A relationship without sex can be just as intense, or more so than the intimate
one. Why the crisis?
To understand the intensity of emotional infidelity, it helps to see the dynamics
as an addiction, a form of addictive love. That’s because it’s easier to let go of a
toxic pattern when you depersonalize the experience.
It’s not about ‘how’ special the person is or makes you feel, it’s about the
neurochemicals that get activated when you think and behave a certain way that
keeps you stuck in the damaging pattern! It isn’t a coincidence, for example, that
persons with alcohol and other addictions are more likely to get into toxic
relationships. Seeing the problem as an addiction also gives you access to
proven steps to identify and break free of the toxic patterns.
Why addictive?
An addiction to an activity, person or substance puts a person’s brain and body
in an intoxicating trance that, on the one hand, does not allow them to think
clearly and make informed choices, and on the other hand, ‘rewards’ them for
the toxic behavior with the release of certain chemicals that provide quick-fixes
of pleasure in the body. Albeit temporary, there is also pleasure from lowering
or numbing pain, shame or guilt, as it provides distance from taking
responsibility to resolve the real issues of life and marriage (which risk failure).

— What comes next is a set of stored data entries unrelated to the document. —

-- ==== Sys2Proof/Machine/EvSystem.lean ====
section
/-!
DEFINITION. System events: semaphore configuration (R227), contexts (R318, R267, R330), starts (R327), dies (R25, R328), errors (R268),
device time (R321), the actions of the management registers (R317) and the registers that only store their fields (R316),
attestation (R329).
-/

namespace Sys2Proof.Machine

/-! ## Semaphore configuration -/

def semcfgMask (v : Word64) : Word64 := v &&& 0x7FF#64

/-- Does a command of an engine of a cluster name this semaphore, device or cluster? -/
def namesSem (dev : Bool) (index : Nat) (d : Bool) (cluster i : Nat) : Bool := d == dev && (if d then i else 256 * cluster + i) == index

/-- Increments that are still on their way to a semaphore from its previous owner's waves, engines and launches are discarded (R227): held
SEMSIGs, and those of commands and launches that have ended and have not completed. -/
def State.dropIncrements (s : State) (dev : Bool) (index owner : Nat) : State :=
  let names := namesSem dev index
  let signal (w : Wave) : Eff → Bool
    | .semsig d i _ => names d w.id.cluster i
    | _ => false
  let mine (w : Wave) : Wave := if w.id.asid.toNat == owner then { w with fifo := w.fifo.filter fun x => !signal w x } else w
  let copy (c : Copy) : Copy :=
    let d := copyDesc c.block
    { c with mute := c.mute || (c.asid == owner && c.finished && d.semv && names d.semd c.cluster d.semidx) }
  let coll (c : Collective) : Collective :=
    { c with mute := c.mute || (c.asid == owner && c.status.isSome && collSemv c.block && names true 0 (collSem c.block)) }
  let launch (k : Nat) (l : Launch) : Launch :=
    { l with mute := l.mute || (k / 2 ^ 16 == owner && l.over && pktSigv l.packet && names true 0 (pktSigidx l.packet)) }
  { s with
    waves := s.waves.map fun (e : Nat × Wave) => (e.1, mine e.2),
    launches := s.launches.map fun (e : Nat × Launch) => (e.1, launch e.1 e.2),
    eng := { s.eng with copies := s.eng.copies.map (fun (e : Nat × Copy) => (e.1, copy e.2)),
                        colls := s.eng.colls.map fun (e : Nat × Collective) => (e.1, coll e.2) } }

/-- R227: a write that changes the owner or the enabled bit zeroes the count and discards the increments on their way. -/
def execSemcfgWrite (dev : Bool) (index : Nat) (value : BitVec 64) (s : State) : Out :=
  let v := semcfgMask value
  let h := s.hub
  if (if dev then 1024 else 2 ^ 17) ≤ index then .next s
  else
    let old := if dev then h.semcfg.get 0#64 index else h.csemcfg.get 0#64 index
    let s := if old = v then s else s.dropIncrements dev index (old.toNat % 2 ^ 10)
    .next { s with hub :=
      if dev then { h with semcfg := h.semcfg.set 0#64 index v, sem := if old = v then h.sem else h.sem.erase index }
      else { h with csemcfg := h.csemcfg.set 0#64 index v, csem := if old = v then h.csem else h.csem.erase index } }
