/-- `t` is `s` after request `id` came to its end as `c`, with bytes for OUT in local memory: at their homes at once, or, of a reproducible
launch, held for its commit (R126). -/
def Ends (s : State) (id : Nat) (c : Collective) (ps : List (Nat × Byte)) (t : State) : Prop :=
  (c.commit = none → t =
    let u := ((s.strays c.asid (ps.map (·.1))).gatherHome (ps.map (·.1))).homeWrite ps
    { u with eng := { u.eng with colls := u.eng.colls.put id c } }) ∧
  (c.commit ≠ none → t =
    let h : Collective := { c with held := ps, pages := if ps.isEmpty then [] else pagesOf ps.length [collOut c.block] }
    { s with eng := { s.eng with colls := s.eng.colls.put id h } })

/-- `t` is `s` after request `id` ended with a status other than 0: the bytes of OUT that can be written hold values of which nothing is said
(R326), if all of them lie in local memory. -/
def Fails (s : State) (id : Nat) (c : Collective) (ranks status : Nat) (va peer : Nat) (t : State) : Prop :=
  let out := writable s c.asid (collOut c.block) (collOutElems c.block ranks * fmtUnit (collFmt c.block))
  SameWaves s t ∧ ((∀ a ∈ out, isRemote a = false) → ∃ ps, ps.map (·.1) = out ∧
    Ends s id { c with status := some (BitVec.ofNat 8 status), faultVa := BitVec.ofNat 64 va, peer := peer } ps t)

/-- The instruction of a collective's operation. -/
def collInstr (op id : Nat) : Instr :=
  match op with
  | 0 => .allReduce id
  | 1 => .reduceScatter id
  | 2 => .allGather id
  | _ => .broadcast id

/-- What the held stores of a launch's waves write, wave by wave in the order of the waves' keys, each wave's in program order (R123). -/
def heldBytes (s : State) (lk : Nat) : List (List (Nat × Byte)) :=
  (s.liveOf lk).flatMap fun e => e.2.fifo.filterMap fun x => match x with
    | .store false _ _ bytes _ => some bytes
    | _ => none

/-- A wave gives its priority to another: it waits, through a registered entry, on an object of which the other is a holder (R234). -/
def Gives (s : State) (j k : Nat) : Prop :=
  j ≠ k ∧ (∃ w, (j, w) ∈ s.waves) ∧ s.hasEntry j = true ∧ ∃ o, s.waitsOn j = some o ∧ k ∈ s.holders o

/-- The same through a chain of so many waits. -/
def GivesThrough (s : State) : Nat → Nat → Nat → Prop
  | 0, j, k => j = k
  | n + 1, j, k => ∃ m, Gives s m k ∧ GivesThrough s n j m

/-- The first workgroups of a launch's cluster launches (R224). -/
def firstsOf (s : State) (launch : Nat) : List (Nat × Wg) :=
  s.wgs.filter fun e => launchKeyOf e.2.asid.toNat e.2.ltag.toNat == launch && e.2.clustered && e.2.cwg == 0#2

end Sys2Proof.Claims

section

open Sys2Proof Sys2Proof.Machine Sys2Proof.Claims

/-- R324 to R326. The other ranks' elements, whether and when they agree, and the status of an unreadable group are log entry 21 (DESIGN CHOICE). -/
def Obligations.CollectiveSteps : Prop :=
  (∀ (op id : Nat) (s : State) (c : Collective) (g : Group), op < 4 → CollReady s op id c g →
    let u := s.groupTouch c.asid c.block
    (∀ ins outs, collIns s c g = .ok ins → collOuts s c g = .ok outs → Goes (collInstr op id) s fun t =>
      match Config.peerMismatch u.tick with
      | none => SameWaves s t ∧ ((∀ a ∈ ins ++ outs, isRemote a = false) →
          let home := (u.gatherHome ins).homeTouches ins
          let rs := collResult u.tick g c.block (ins.map home.homeRead)
          ∃ v, Ends home id { c with status := some 0#8, elems := collOutElems c.block g.nrank,
                                     flags := if collFmt c.block = 13 then 0#6 else orAll (rs.map (·.flags)) }
              (outs.zip (rs.flatMap fun r => leBytes (fmtUnit (collFmt c.block)) r.bits)) v ∧ t = { v with tick := t.tick })
      | some r => Fails u id c g.nrank 6 0 (g.accels.getD r 0) t) ∧
    ∀ e, (collIns s c g = .error e ∨ ∃ ins, collIns s c g = .ok ins ∧ collOuts s c g = .error e) →
      Goes (collInstr op id) s (Fails u id c g.nrank e.1 e.2 0)) ∧
  (∀ (op id : Nat) (s : State) (c : Collective), op < 4 → s.eng.colls.find id = some c → collOp c.block = op → c.status = none →
    s.groupOf c.asid c.block = none → Goes (collInstr op id) s fun t =>
      ∃ va v, Fails s id c (s.nrankOf c.asid c.block) 4 va 0 v ∧ t = { v with tick := s.tick + 1 }) ∧
  (∀ (tick : Nat) (g : Group) (mine : List Byte) (i : Nat), 1 ≤ g.nrank →
    (collReduce tick g 0 13 mine i).bits = ((List.range g.nrank).map fun r => collElem tick g 4 mine r i).sum % 2 ^ 32) ∧
  (∀ (tick : Nat) (g : Group) (b mine : List Byte) (i : Nat), (collResult tick g b mine).length = collOutElems b g.nrank ∧
    (i < collCount b → collOp b = 3 →
      ((collResult tick g b mine)[i]?.map (·.bits)) = some (collElem tick g (fmtUnit (collFmt b)) mine (collRoot b) i)) ∧
    ∀ r, i < collCount b → r < g.nrank → collOp b = 2 →
      ((collResult tick g b mine)[r * collCount b + i]?.map (·.bits)) = some (collElem tick g (fmtUnit (collFmt b)) mine r i)) ∧
  (∀ (c : Collective) (st : BitVec 8), c.status = some st →
    collRecord c = leBytes 8 (st.toNat + c.flags.toNat * 2 ^ 8) ++ leBytes 8 c.elems ++ leBytes 8 c.faultVa.toNat ++ leBytes 8 c.peer) ∧
  (∀ (id : Nat) (s : State) (c : Collective), s.eng.colls.find id = some c →
    let ended := c.status ≠ none ∧ (∀ x ∈ s.eng.outbox, x.engine = some (.coll id) → x.acked = true)
    (¬ ended → Goes (.collectiveComplete id) s (· = s)) ∧
    (ended → (c.commit = none ∨ ∀ e ∈ s.wavesOfLaunch c.launch, e.2.st = .exited) → Goes (.collectiveComplete id) s fun t =>
      let u := if c.held = [] then s else
        ((s.strays c.asid (c.held.map (·.1))).gatherHome (c.held.map (·.1))).homeWrite c.held
      t.eng.colls = s.eng.colls.erase id ∧
      t.mem = (u.writeRecord c.asid (collRec c.block) (collRecord c)).mem ∧
      (collSemv c.block = true → c.mute = false → s.semUsable true 0 (collSem c.block) c.asid = true →
        t.semCount true 0 (collSem c.block) = s.semCount true 0 (collSem c.block) + 1#32) ∧
      ((collSemv c.block = false ∨ c.mute = true) → t.hub = s.hub))) ∧
  (∀ (id : Nat) (s : State) (c : Collective), s.eng.colls.find id = some c → c.status = none →
    (c.submitted + 1000 * s.sys.colto.toNat ≤ s.now + Config.peerLead s.tick → Goes (.collectiveTimeout id) s fun t =>
      ∃ ranks p, Fails s id c ranks 7 0 p t) ∧
    (s.now + Config.peerLead s.tick < c.submitted + 1000 * s.sys.colto.toNat → Goes (.collectiveTimeout id) s (· = s)))

/-- R121, R123, R233, R234, R235, R237, R238, R240. That a commit's remote stores go out before the rest of it, and that what the engines complete at
it takes effect first, is the model's choice (log entries 31 and 82, DESIGN CHOICE), and so is that a Shed wave takes DEADLOCK at once (log entry 64). -/
def Obligations.CommitAndBelaySteps : Prop :=
  (∀ (lk : Nat) (s : State) (l : Launch), s.launches.find lk = some l → s.mayCommit lk = true →
    let leaves := ∃ e ∈ s.liveOf lk, e.2.fifo.any Eff.goesOut = true
    let owed := ∃ e ∈ s.liveOf lk, s.unacked e.1 ≠ 0
    (leaves → Goes (.quantumCommit lk) s fun t => t.launches = s.launches ∧ t.mem = s.mem ∧ t.wgs = s.wgs ∧
      ∀ e ∈ s.liveOf lk, (t.waveAt e.1).fifo.any Eff.goesOut = false) ∧
    (¬ leaves → owed → Goes (.quantumCommit lk) s (· = s)) ∧
    (¬ leaves → ¬ owed → Goes (.quantumCommit lk) s fun t =>
      t.launches.find lk = some { t.launchAt lk with quantum := l.quantum + 1, seen := (t.hub.sem, t.hub.csem) } ∧
      (∀ e ∈ s.liveOf lk, ∀ w, t.waves.find e.1 = some w → w.st ≠ .exited →
        w.qclk = BitVec.ofNat 64 ((l.quantum + 1) * 2 ^ (t.ctxAt (lk / 2 ^ 16)).qlog)) ∧
      (FMap.Sorted s.waves →
        (∀ e ∈ s.liveOf lk, e.2.wait = none ∧ ∀ x ∈ e.2.fifo, ∃ nc up bytes pages, x = .store false nc up bytes pages) →
        s.commitCopies lk = [] → s.commitColls lk = [] → (∀ r ∈ s.eng.leaseRecs, r.launch ≠ some lk) →
        (s.liveOf lk).Pairwise (fun a b => a.1 < b.1) ∧ t.mem = ((heldBytes s lk).foldl (fun u bytes => u.homeWrite bytes) s.releaseAll).mem ∧
          ∀ e ∈ s.liveOf lk, (t.waveAt e.1).fifo = []))) ∧
  (∀ (launch b wg : Nat) (s : State) (g : Wg), b < 8 → s.wgs.find wg = some g → firstsOf s launch = [(wg, g)] →
    let peers := clusterPeers g.asid.toNat g.ltag.toNat g.index.toNat
    (∀ p ∈ peers, (s.wgAt p).st ≠ .saved ∧ s.liveMask p &&& ~~~(s.wgAt p).cbars[b]! = 0#32) → (∃ p ∈ peers, (s.wgAt p).cbars[b]! ≠ 0#32) →
    Goes (.clusterBarrierHeldRelease launch b) s fun t => t = s.completeCbars wg ∧ ∀ p ∈ peers, (t.wgAt p).cbars[b]! = 0#32) ∧
  (∀ s : State, Goes .priorityInheritanceUpdate s fun t => t = { s with waves := t.waves } ∧
    ∀ k w, s.waves.find k = some w → ∃ p : BitVec 3, t.waves.find k = some { w with env := { w.env with eff := p } } ∧
      (∀ n j, n ≤ s.waves.length → GivesThrough s n j k → (s.waveAt j).env.shedBase ≤ p) ∧
      ∃ n j, n ≤ s.waves.length ∧ GivesThrough s n j k ∧ (s.waveAt j).env.shedBase = p) ∧
  (∀ s : State, (s.now / 50000 = s.belay.scanned → Goes .deadlockScan s (· = s)) ∧
    (s.now / 50000 ≠ s.belay.scanned → Goes .deadlockScan s fun t => t.belay.scanned = s.now / 50000 ∧
      ((∀ k, s.cycleOf k = none) → (∀ o ∈ s.belay.objs, o.2.orph = false) →
        t = { s with belay := { s.belay with scanned := s.now / 50000 } }) ∧
      ∀ before k after path v, s.waves.keys = before ++ k :: after → (∀ j ∈ before, s.cycleOf j = none) → s.cycleOf k = some path →
        (∃ e ∈ path, e.1 = v) → (∀ e ∈ path, e.1 ≠ v → s.stampOf e.1 < s.stampOf v) →
        let u := s.deadlockWave v (path.dropWhile (fun e => e.1 != v) ++ path.takeWhile fun e => e.1 != v) false
        (∀ j ∈ after, u.cycleOf j = none) → (∀ o ∈ u.belay.objs, o.2.orph = false) →
        t = { u with belay := { u.belay with scanned := s.now / 50000 } })) ∧
  (∀ (s : State) (k : Nat) (path : List (Nat × ObjRef)) (orph : Bool),
    let w := s.waveAt k
    let t := s.deadlockWave k path orph
    let u := (match w.wait with | some x => s.withdraw k x | none => s).dropEntry k
    (t.waveAt k).wait = none ∧ (∀ e ∈ t.belay.waits, e.2.waiter ≠ k) ∧
    ∃ va v, RecordWritten u w.id.asid.toNat va (cycleRecord u path (if orph then 5 else 1)) v ∧
      let m := ((w.pcs.slot w.pcs.lastIssued).map (·.mask)).getD 0#64
      let trap : Trap := ⟨.deadlock, BitVec.ofNat 64 va, BitVec.ofNat 64 va, m⟩
      ((w.st = .waitReg ∨ w.st = .shed) →
        t = (v.setWaveAt k { (v.waveAt k) with wait := none, st := .ready, held := .ready }).takeTrapAt k w.pcs.lastIssued trap) ∧
      (w.st ≠ .waitReg → w.st ≠ .shed → t = v.setWaveAt k { (v.waveAt k) with wait := none, held := .ready, trapPend := some trap })) ∧
  (∀ (k : Nat) (s : State) (w : Wave), s.waves.find k = some w → w.env.shedClass.toNat < s.pw.cut → s.isCut k = false →
    (s.wavesOfWg w.id.wgKey).any (fun e => e.2.st == .shed) = true →
    Goes (.shedExemptionReturn k) s fun t => ∀ j v, s.waves.find j = some v →
      t.waves.find j = some (if v.id.wgKey = w.id.wgKey ∧ v.st = .shed then { v with st := v.held } else v))

end

namespace Sys2Proof.Claims

open Sys2Proof.Machine

/-- The first lease command waiting is context `asid`'s, of operation `op`, with block `b`, submitted by launch `l` if it is reproducible. -/
def leaseHead (s : State) (asid op : Nat) (b : List Byte) (l : Option Nat) : Prop :=
  s.eng.leaseReqs.head? = some ⟨asid, b, l⟩ ∧ fieldOf b 4 4 = op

What are the warning signs?
There are at least 12 warning signs to alert you to take action to protect
yourself and your relationship from ‘emotional infidelity.’
1. Thinking and saying you’re ‘just friends’ with opposite-sex.
If you’ve been thinking or saying, “we’re just friends,” think again. If it’s a
member of the opposite sex, you may be swimming in treacherous waters. The
very words are dangerous to your marriage.
This rationale allows you to make excuses, or more plainly, to tell lies (to
yourself and others) about something you know in your gut is wrong.
Regardless how strongly TV and entertainment promote the idea of opposite-
sex friendships (and this is part of the problem!) as not only ‘okay,’ but also
‘right’ to demand unconditional trust, in most cases, an intimate friendship with
a member of the opposite-sex that you find interesting and attractive poses
risks.
2. Treating them as a confidant, sharing intimate issues.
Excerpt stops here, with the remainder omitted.